Re: [PATCH 10/10] xfs: retry COW fork delalloc conversion when no

"Darrick J. Wong" <darrick.wong@xxxxxxxxxx> · Fri, 15 Feb 2019 15:32:25 -0800

On Fri, Feb 15, 2019 at 03:47:25PM +0100, Christoph Hellwig wrote:
> While we can only truncate a block under the page lock for the current
> page, there is no high-level synchronization for moving extents from the
> COW to the data fork.  This means that for example we can have another
> thread doing a direct I/O completion that moves extents from the COW to
> the data fork race with writeback.  While this race is very hard to hit
> the always_cow seems to reproduce it reasonably well, and it also exists
> without that.  Because of that there is a chance that a delalloc
> conversion for the COW fork might not find any extents to convert.  In
> that case we should retry the whole block lookup and now find the blocks
> in the data fork.

<thinking aloud mode>

I /think/ the way that this series (+ Brian's before that) solve the
truncate/writeback race is that we now only convert existing delalloc
reservations to real extents when we're preparing to do writeback;
_writepage_map only cares about the mapping of the offset_fsb that it
happens to be looping right now (because the page lock serializes with
page cache truncate/punch); and we use the new sequence counters for
both the data and cow forks to decide when our cached mapping might be
invalid and therefore we need to get a new mapping?

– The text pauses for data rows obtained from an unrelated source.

-- ==== Sys2Proof/Machine/RegisterAccess.lean ====
section
/-! DEFINITION. Meanings: accesses to the register window (11.1, 11.3, 11.5). -/

namespace Sys2Proof.Machine

/-- REGISTER_WRITE_IGNORED: a write to a register by its number (R173; log 27). -/
def execRegisterWriteIgnored (register : BitVec 3) (value : Halfword) (s : State) :
    Host.Outcome State Fault Refusal := go (s.writeRegister register.toNat value)

/-- INT_STATUS_WRITE (R185). -/
def execIntStatusWrite (value : Halfword) (s : State) : Host.Outcome State Fault Refusal :=
  go (s.withPart fun p => p.writeIntStatus value)

/-- INT_MASK_WRITE (R185). -/
def execIntMaskWrite (value : Halfword) (s : State) : Host.Outcome State Fault Refusal :=
  go (s.withPart fun p => p.writeIntMask value)

/-- MAIL_OUT_READ: the stored reply on the data lines, the flag cleared, a waiting command taken (R179). -/
def execMailOutRead (s : State) : Host.Outcome State Fault Refusal :=
  go { s with hostData := s.part.mail.outValue, part := s.part.readMailOut }

/-- MAIL_IN_WRITE (R179). -/
def execMailInWrite (value : Halfword) (s : State) : Host.Outcome State Fault Refusal :=
  go (s.withPart fun p => p.writeMailIn value)

end Sys2Proof.Machine
end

Therefore we don't need to keep calling _trim_extent_eof or checking
offset against i_size or any of those other games because writeback
won't go allocating blocks into holes that are being punched and now we
have an explicit mechanism to invalidate wpc->imap instead of the
scattered detection code we had before?

If that's true, then:

Reviewed-by: Darrick J. Wong <darrick.wong@xxxxxxxxxx>

--D
> 
> Signed-off-by: Christoph Hellwig <hch@xxxxxx>
> ---
>  fs/xfs/xfs_aops.c | 18 ++++++++++++++++--
>  1 file changed, 16 insertions(+), 2 deletions(-)
> 
> diff --git a/fs/xfs/xfs_aops.c b/fs/xfs/xfs_aops.c
> index a6abb7125203..2ed8733eca49 100644
> --- a/fs/xfs/xfs_aops.c
> +++ b/fs/xfs/xfs_aops.c
> @@ -334,7 +334,8 @@ xfs_imap_valid(
>   * extent that maps offset_fsb in wpc->imap.
>   *
>   * The current page is held locked so nothing could have removed the block
> - * backing offset_fsb.
> + * backing offset_fsb, although it could have moved from the COW to the data
> + * fork by another thread.
>   */
>  static int
>  xfs_convert_blocks(
> @@ -375,6 +376,7 @@ xfs_map_blocks(
>  	xfs_fileoff_t		cow_fsb = NULLFILEOFF;
>  	struct xfs_bmbt_irec	imap;
>  	struct xfs_iext_cursor	icur;
> +	int			retries = 0;
>  	int			error = 0;
>  
>  	if (XFS_FORCED_SHUTDOWN(mp))
> @@ -404,6 +406,7 @@ xfs_map_blocks(
>  	 * into real extents.  If we return without a valid map, it means we
>  	 * landed in a hole and we skip the block.
>  	 */
> +retry:
>  	xfs_ilock(ip, XFS_ILOCK_SHARED);
>  	ASSERT(ip->i_d.di_format != XFS_DINODE_FMT_BTREE ||
>  	       (ip->i_df.if_flags & XFS_IFEXTENTS));
> @@ -471,8 +474,19 @@ xfs_map_blocks(
>  	return 0;
>  allocate_blocks:
>  	error = xfs_convert_blocks(wpc, ip, offset_fsb);
> -	if (error)
> +	if (error) {
> +		/*
> +		 * If we failed to find the extent in the COW fork we might have
> +		 * raced with a COW to data fork conversion or truncate.
> +		 * Restart the lookup to catch the extent in the data fork for
> +		 * the former case, but prevent additional retries to avoid
> +		 * looping forever for the latter case.
> +		 */
> +		if (error == -EAGAIN && wpc->fork == XFS_COW_FORK && !retries++)
> +			goto retry;
> +		ASSERT(error != -EAGAIN);
>  		return error;
> +	}
>  
>  	/*
>  	 * Due to merging the return real extent might be larger than the
> -- 
> 2.20.1
>